Why do you believe your discipline requires / expects you to take this course?

Who am I?

About Me…

Three images of things related to Dr. Theobold's life. The first image is of a field of purple flowers from Dr. Theobold's spring break trip to Amsterdam.

The third image is of Dr. Theobold's two cats snuggled in a cat bed together.

The second image is of Dr. Theobold running across a bridge in a trail race.

What can I expect from this class?

What is Statistics?

Scientists seek to answer questions using rigorous methods and careful observations. These observations – collected from the likes of field notes, surveys, and experiments – form the backbone of a statistical investigation and are called data.

Statistics is the study of how best to collect, analyze, and draw conclusions from data.

Introduction to Modern Statistics

What Statistics Is To Me

A figure of the 'data science cycle', with six different stages.

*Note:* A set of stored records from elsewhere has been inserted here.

/-- R28, R295, R296, R298 to R300, R304, R306 to R308, R350 to R353, R407: a request to the memory of a die takes a tag, or waits for one: 2,048 are kept
for requests of the die and 2,048 for those of others, and 12,288 are shared; one of a requester waits for an earlier one of it to the same granule. A
line of a cache region lies in its slice, set and way: a hit is served, a write of a whole line that misses allocates it, any other miss fills it, and
a read that stays bad after three replays is filled again where the line is clean and a bus error where it is dirty. The arbiter of a controller group
grants, a cycle after it decides, the request of the smallest key, high-priority requesters first as long as their quota lasts, the lower requester on
a tie; a decision that finds no request is lost and counted. An LPDDR6 read that stays bad comes from the mirror where there is one, with a scrub, and is
an error elsewhere; a granule scrubbed again within the last 64 is retired. (Model's choices in it: log entries 12, 25 and 114.) -/
def Obligations.MemoryRequestsTakeTagsAndFillLines : Prop :=
  (∀ (s : State) (d req : Nat) (addr : BitVec 48) (len : Nat) (write : Bool) (parity : Nat) (origin : Option (Nat × Nat)) (key : BitVec 24) (cls : BitVec 2) (c : Nat) (m : MemReq),
    c = (if req < 416 then s.chanClass d req else cls.toNat) →
    m = { req := req, addr := addr.toNat, len := len, write := write, remote := decide (416 ≤ req), origin := if req < 416 then some (d, req) else origin,
          key := if req < 416 then s.urgency d req else key.toNat, high := decide (c = 1) || decide (c = 2), arrived := 0, granted := false, fill := false, refetch := false, parity := parity } →
    (s.dieUp d = false ∨ len = 0 ∨ 256 < addr.toNat % 256 + len ∨ 425 < req ∨ dieOf addr.toNat ≠ d ∨ (coreSpaceOf addr.toNat).isSome = true → exec (.memoryRequest d ⟨req, origin, key, cls⟩ addr len write parity) s = .next s) ∧
    (s.dieUp d = true → 0 < len → addr.toNat % 256 + len ≤ 256 → req ≤ 425 → dieOf addr.toNat = d → (coreSpaceOf addr.toNat).isSome = false →
      (s.accessOk addr.toNat len = false → ∃ core unit inst, exec (.memoryRequest d ⟨req, origin, key, cls⟩ addr len write parity) s = .next (s.unmapped d core unit inst addr.toNat req) ∧
        (416 ≤ req → core = 0xFF ∧ unit = (if req < 419 then 23 else 22) ∧ inst = req - 416)) ∧
      (s.accessOk addr.toNat len = true → s.canServe d m (s.die d).tagWait = true → exec (.memoryRequest d ⟨req, origin, key, cls⟩ addr len write parity) s = .next (s.serve d m)) ∧
      (s.accessOk addr.toNat len = true → s.canServe d m (s.die d).tagWait = false → ∃ t : State, exec (.memoryRequest d ⟨req, origin, key, cls⟩ addr len write parity) s = .next t ∧
        t.die d = { s.die d with tagWait := (s.die d).tagWait ++ [m] } ∧ (∀ e, e ≠ d → t.die e = s.die e) ∧ t = { s with dies := t.dies }))) ∧
  (∀ (s : State) (d l r : Nat) (m : MemReq) (earlier : List MemReq), l = ((s.die d).reqs.filter (fun x => !x.remote)).length → r = ((s.die d).reqs.filter (fun x => x.remote)).length →
    (s.canServe d m earlier = true ↔ ((if m.remote then r else l) < 2048 ∨ (l - 2048) + (r - 2048) < 12288) ∧ s.depotWaits d = false ∧ (m.req = 426 ∨ s.repartHolds d m.addr = false) ∧
      (∀ x ∈ (s.die d).reqs, x.req = m.req → x.addr / 256 = m.addr / 256 → x.write = false ∧ m.write = false) ∧ ∀ x ∈ earlier, x.req = m.req → x.addr / 256 ≠ m.addr / 256) ∧
    (s.rd (DEPOT_STATUS_REPART d) = 0 → s.repartHolds d m.addr = false) ∧
    (s.rd (DEPOT_STATUS_REPART d) = 1 → (m.addr / 256 ∈ (s.die d).wback → s.repartHolds d m.addr = true) ∧ ∀ x, s.sliceOf d m.addr = some x → x ∈ (s.die d).repart → s.repartHolds d m.addr = true)) ∧
  (∀ (s : State) (d : Nat), (s.dieUp d = false → exec (.memTagGrant d) s = .next s) ∧
    (s.dieUp d = true → ((∀ (m : MemReq) (pre post : List MemReq), (s.die d).tagWait = pre ++ m :: post → s.canServe d m pre = false) → exec (.memTagGrant d) s = .next s) ∧
      ∀ (m : MemReq) (pre post : List MemReq), (s.die d).tagWait = pre ++ m :: post → (∀ (x : MemReq) (as bs : List MemReq), pre = as ++ x :: bs → s.canServe d x as = false) → s.canServe d m pre = true →
        exec (.memTagGrant d) s = .next ((s.modDie d (fun x => { x with tagWait := pre ++ post })).serve d m))) ∧
  (∀ (s : State) (d : Nat) (m : MemReq), ((s.holdTag d m).die d) = { s.die d with reqs := (s.die d).reqs ++ [{ m with arrived := s.frame.cycle, granted := false }] } ∧
    (s.holdTag d m).rd (MEM_TAGS_PEAK d) = max (s.rd (MEM_TAGS_PEAK d)) ((s.die d).reqs.length + 1) % 2 ^ (MEM_TAGS_PEAK d).width ∧
    (∀ r, r ≠ .MEM_TAGS d → (s.holdTag d m).word r = s.word r) ∧ s.holdTag d m = { s with dies := (s.holdTag d m).dies, regs := (s.holdTag d m).regs }) ∧
  (∀ (s p : State) (d : Nat) (m : MemReq), p = s.wr (MEM_TAGS_PEAK d) (max (s.rd (MEM_TAGS_PEAK d)) ((s.die d).reqs.length + 1)) →
    (m.req = 426 → s.serve d m = p.holdTag d m) ∧ (m.req ≠ 426 → m.addr < 2 ^ 40 → s.cacheAt d (m.addr % 2 ^ 37) = none → s.serve d m = p.holdTag d { m with fill := !m.write }) ∧
    (∀ g, m.req ≠ 426 → 2 ^ 40 ≤ m.addr → g = m.addr / 256 →
      (m.write = true → m.len = 256 → s.serve d m = p.modDie d (fun x => { x with badLines := x.badLines.filter (fun b => decide (b ≠ g)) })) ∧ (m.write = true → m.len ≠ 256 → s.serve d m = p) ∧
      (m.write = false → m.parity < 4 → g ∉ (s.die d).badLines → s.serve d m = p.depotReplays d m.addr (min m.parity 3)) ∧
      (m.write = false → 4 ≤ m.parity ∨ g ∈ (s.die d).badLines →
        s.serve d m = ((p.depotReplays d m.addr 3).modDie d (fun x => { x with badLines := insertAsc g x.badLines })).depotUncorrectable d m.req m.addr m.origin))) ∧
  (∀ (s p : State) (d first count g k tag : Nat) (m : MemReq) (c : CSet), p = s.wr (MEM_TAGS_PEAK d) (max (s.rd (MEM_TAGS_PEAK d)) ((s.die d).reqs.length + 1)) → m.req ≠ 426 →
    m.addr < 2 ^ 40 → s.cacheAt d (m.addr % 2 ^ 37) = some (first, count) → g = m.addr % 2 ^ 37 / 256 →
    k = (first + g % count) * 7424 + g / count % 7424 → tag = g / count / 7424 → c = tabGet (s.die d).cache k csetNone →
    (c.find tag = none → m.write = true → m.len = 256 → s.serve d m = p.allocLine d first count (first + g % count) (g / count % 7424) { tag := tag, dirty := true, bad := false } m) ∧
    (c.find tag = none → m.write = false ∨ m.len ≠ 256 → s.serve d m = p.holdTag d { m with fill := true }) ∧
    (∀ w l, c.find tag = some w → l = tabGet c.ways w { tag := tag, dirty := false, bad := false } →
      (m.write = true → ∃ t : State, s.serve d m = t ∧ t.rd (DEPOT_COUNT_HITS d) = min (s.rd (DEPOT_COUNT_HITS d) + 1) (2 ^ 32 - 1) ∧
        tabGet (tabGet (t.die d).cache k csetNone).ways w { tag := tag, dirty := false, bad := false } = { l with dirty := true, bad := l.bad && !decide (m.len = 256) } ∧ t = { p with dies := t.dies, regs := t.regs }) ∧
      (m.write = false → l.bad = false → m.parity < 4 → s.serve d m = ((p.depotReplays d m.addr (min m.parity 3)).modSet d k (fun x => x.use w id)).count (DEPOT_COUNT_HITS d) 1) ∧
      (m.write = false → l.bad = true ∨ 4 ≤ m.parity → l.dirty = true → s.serve d m =
        ((p.depotReplays d m.addr 3).modSet d k (fun x => x.use w (fun y => { y with bad := true }))).depotUncorrectable d m.req m.addr m.origin) ∧
      (m.write = false → l.bad = true ∨ 4 ≤ m.parity → l.dirty = false → ∃ u : State, u = (p.depotReplays d m.addr 3).modSet d k (fun x => { x with ways := tabDel x.ways w }) ∧
        s.serve d m = (((u.raise (mkEv 114 d 0xFF 19 0 [(1, first + g % count), (4, g)])).lampCount (56 + d) 1).holdTag d { m with fill := true, refetch := true })))) ∧
  (∀ (s : State) (d first count slice set : Nat) (l : CLine) (m : MemReq) (c : CSet), c = tabGet (s.die d).cache (slice * 7424 + set) csetNone → ∃ t : State, t = s.allocLine d first count slice set l m ∧
    t.rd (DEPOT_COUNT_MISSES d) = min (s.rd (DEPOT_COUNT_MISSES d) + 1) (2 ^ 32 - 1) ∧ t = { s with dies := t.dies, regs := t.regs } ∧
    (c.find l.tag = none → ∃ w, (tabGet (t.die d).cache (slice * 7424 + set) csetNone).find l.tag = some w ∧ tabGet (tabGet (t.die d).cache (slice * 7424 + set) csetNone).ways w { l with dirty := false, bad := false } = l) ∧
    ((∀ v, c.ways.find? (fun e => decide (e.1 = c.way)) = some v → v.2.dirty = false) → (t.die d).reqs = (s.die d).reqs) ∧
    (∀ v, c.ways.find? (fun e => decide (e.1 = c.way)) = some v → v.2.dirty = true → ∃ b : MemReq, (t.die d).reqs = (s.die d).reqs ++ [b] ∧ b.req = 426 ∧ b.write = true ∧ b.len = 256 ∧
      b.addr = d * 2 ^ 37 + ((v.2.tag * 7424 + set) * count + (slice - first)) * 256 ∧ b.key = m.key ∧ b.high = m.high ∧ b.arrived = s.frame.cycle ∧ b.granted = false ∧ b.fill = false)) ∧
  (∀ (s : State) (d : Nat) (m : MemReq), (s.cacheAt d (m.addr % 2 ^ 37) = none → s.fillLine d m = s) ∧
    ∀ (first count g k tag : Nat) (c : CSet), s.cacheAt d (m.addr % 2 ^ 37) = some (first, count) → g = m.addr % 2 ^ 37 / 256 → k = (first + g % count) * 7424 + g / count % 7424 → tag = g / count / 7424 →
      c = tabGet (s.die d).cache k csetNone →
      (∀ w, c.find tag = some w → s.fillLine d m = s.modSet d k (fun x => x.use w (fun l => { l with dirty := l.dirty || m.write }))) ∧
      (∀ t : State, t = s.allocLine d first count (first + g % count) (g / count % 7424) { tag := tag, dirty := m.write, bad := false } m → c.find tag = none →
        s.fillLine d m = if m.refetch then t.count (DEPOT_STATUS_REFETCH d) 1 else t)) ∧
  (∀ (ms : List MemReq) (masked : Bool), (chooseReq ms masked = none ↔ ms = []) ∧ ∀ m, chooseReq ms masked = some m → m ∈ ms ∧ ms.find? (fun x => decide (x.req = m.req)) = some m ∧
    ∀ x, ms.find? (fun y => decide (y.req = x.req)) = some x → (masked = false → x.high = true → m.high = true) ∧
      (masked = true ∨ m.high = false ∨ x.high = true → m.key < x.key ∨ (m.key = x.key ∧ m.req ≤ x.req))) ∧
  (∀ (s : State) (d g : Nat) (cycle w : Int) (a : Arb) (n : Nat) (masked : Bool) (seen : List MemReq), a = tabGet (s.die d).arbs g arbReset → w = (cycle + 1) / (s.rd (ARB_CFG_WINDOW d) : Int) →
    n = (if a.window = w then a.count else 0) → masked = decide (s.rd (ARB_CFG_QUOTA d) ≤ n) → seen = ((s.die d).waitingAt g).filter (fun m => !s.sideband d m.req && decide (m.arrived < cycle)) →
    ∃ t : State, t = s.arbCycle d g cycle ∧ t = { s with dies := t.dies, regs := t.regs } ∧
      tabGet (t.die d).arbs g arbReset = { decided := (chooseReq seen masked).map (fun m => (m.req, m.high)), window := w, count := n + if (chooseReq seen masked).any (fun m => m.high) then 1 else 0 } ∧
      (a.decided = none → (t.die d).reqs = (s.die d).reqs) ∧
      (∀ r h, a.decided = some (r, h) → (∀ m ∈ (s.die d).waitingAt g, m.req ≠ r) ∨ s.sideband d r = true → (t.die d).reqs = (s.die d).reqs) ∧
      (∀ r h, a.decided = some (r, h) → (∃ m ∈ (s.die d).waitingAt g, m.req = r) → s.sideband d r = false → (t.die d).reqs = grantReq r g (s.die d).reqs) ∧
      t.rd (ARB_STAT_STALE d g) = min (s.rd (ARB_STAT_STALE d g) + if a.decided.any (fun r => !((s.die d).waitingAt g).any (fun m => decide (m.req = r.1)) || s.sideband d r.1) then 1 else 0) (2 ^ (ARB_STAT_STALE d g).width - 1) ∧
      t.rd (ARB_STAT_QMASK d g) = min (s.rd (ARB_STAT_QMASK d g) + if (chooseReq seen masked).isSome = true ∧ masked = true then 1 else 0) (2 ^ (ARB_STAT_QMASK d g).width - 1)) ∧
  (∀ (r g : Nat) (ms pre post : List MemReq) (m : MemReq), ms = pre ++ m :: post → m.req = r → m.granted = false → m.addr < 2 ^ 40 → groupOfAddr m.addr = g →
    (∀ x ∈ pre, x.req ≠ r ∨ x.granted = true ∨ 2 ^ 40 ≤ x.addr ∨ groupOfAddr x.addr ≠ g) → grantReq r g ms = pre ++ ((if m.fill then [{ m with granted := true }] else []) ++ post)) ∧
  (∀ (s : State) (d req : Nat) (addr : BitVec 48) (errs : Nat) (bad reread : Bool) (mirror : List Byte), (s.dieUp d = false ∨ s.lpddrWaits d (chanOfAddr addr.toNat) = true ∨ s.passGrant d req addr.toNat = none →
      exec (.lpddrRead d req addr errs bad reread mirror) s = .next s) ∧
    ∀ v : State, s.dieUp d = true → s.lpddrWaits d (chanOfAddr addr.toNat) = false → s.passGrant d req addr.toNat = some v → (∃ n, v = s.cycles n) ∧
    ((∀ m ∈ (v.die d).reqs, m.req ≠ req ∨ m.addr ≠ addr.toNat ∨ m.fill = false) → exec (.lpddrRead d req addr errs bad reread mirror) s = .next s) ∧
    ∀ (m : MemReq) (pre post : List MemReq), (v.die d).reqs = pre ++ m :: post → (∀ x ∈ pre, x.req ≠ req ∨ (x.addr ≠ addr.toNat ∨ x.fill = false) ∧ (x.addr / 256 ≠ addr.toNat / 256 ∨ x.write = false)) →
      m.req = req → m.addr = addr.toNat → m.fill = true → ∀ ch, ch = chanOfAddr addr.toNat → ∃ u : State,
      (u.die d) = { v.die d with reqs := pre ++ post } ∧ u.rd (LPDDR_CH_STATUS_LINK_RETRY d ch) = min (v.rd (LPDDR_CH_STATUS_LINK_RETRY d ch) + min errs 2) 65535 ∧
      u.rd (LPDDR_CH_STATUS_REREAD d ch) = (if bad then min (v.rd (LPDDR_CH_STATUS_REREAD d ch) + 1) 65535 else v.rd (LPDDR_CH_STATUS_REREAD d ch)) ∧ u = { v with dies := u.dies, regs := u.regs } ∧
      (∀ r, r ≠ .LPDDR_CH_STATUS d ch → u.word r = v.word r) ∧
      ((bad && reread) = false → exec (.lpddrRead d req addr errs bad reread mirror) s = .next (u.fillLine d m)) ∧
      (bad = true → reread = true → (∀ r b o, v.slotAt addr.toNat = some (r, b, o) → (v.region r).mirror = false) →
        exec (.lpddrRead d req addr errs bad reread mirror) s = .next ((u.lampCount (48 + d) 1).memError d 117 20 req addr.toNat m.origin)) ∧
      (∀ r b o, bad = true → reread = true → v.slotAt addr.toNat = some (r, b, o) → (v.region r).mirror = true → ∃ z : State, z = (u.lampCount (48 + d) 1).setBytes addr.toNat (mirror.take m.len) ∧
        exec (.lpddrRead d req addr errs bad reread mirror) s =
          .next (((((z.raise (mkEv 116 d 0xFF 20 ch [(6, addr.toNat)])).count (LPDDR_CH_STATUS_MIRROR d ch) 1).scrub d (addr.toNat / 256)).fillLine d m)))) ∧
  (∀ (s : State) (d g : Nat), (g ∉ (s.die d).scrub → (s.die d).scrub.length ≤ 64 → ((s.scrub d g).die d).scrub = (if (s.die d).scrub.length < 64 then (s.die d).scrub ++ [g] else (s.die d).scrub.tail ++ [g]) ∧ s.scrub d g = { s with dies := (s.scrub d g).dies }) ∧
    (g ∈ (s.die d).scrub → (∀ k < 256, s.rd (RETIRE_VALID d k) = 1 ∨ (assocGet s.pend (.RETIRE d k) pendNone).mask ≠ 0) → s.scrub d g = s.fenceFound d 119) ∧
    (g ∈ (s.die d).scrub → ∀ k < 256, s.rd (RETIRE_VALID d k) = 0 → (assocGet s.pend (.RETIRE d k) pendNone).mask = 0 → (∀ j < k, s.rd (RETIRE_VALID d j) = 1 ∨ (assocGet s.pend (.RETIRE d j) pendNone).mask ≠ 0) → ∃ u : State,
      s.scrub d g = (u.raise (mkEv 119 d 0xFF 17 0 [(6, g * 256), (1, k)])).lampCount (40 + d) 1 ∧ assocGet u.pend (.RETIRE d k) pendNone = { mask := BitVec.ofNat 64 (2 ^ 49 - 1), val := BitVec.ofNat 64 (2 ^ 48 + g * 256) } ∧
      (∀ r, r ≠ .RETIRE d k → assocGet u.pend r pendNone = assocGet s.pend r pendNone) ∧ u = { s with pend := u.pend }))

The process starts with 'Import' (importing a dataset), then moves to 'Tidy' (tidying the dataset you imported). From there, the diagram has a blue box labeled the 'Explore' cycle, which includes the 'Transform', 'Visualize,' and 'Model' stages. These stages are connected in a circle with arrows between each stage, implying that these stages are a cycle which one can repeat. After the 'Explore' cycle, there in one additional stage labeled 'Communicate,' representing how you communicate the results of your analysis. — The data science cycle – Wickham & Grolemund

What you can expect in STAT 313

This course will teach you the fundamentals of linear models—simple linear regression, multiple linear regression, and analysis of variance—and experimental design. You will extend the concepts covered in your Stat I course, to:

work with data in a reproducible way (using R)
visualize and summarize a variety of datasets (in R)
critically evaluate the use of Statistics
perform statistical analyses to answer research questions (using R)

Coding 🙀

Coding is a huge part of how doing statistics in the wild looks.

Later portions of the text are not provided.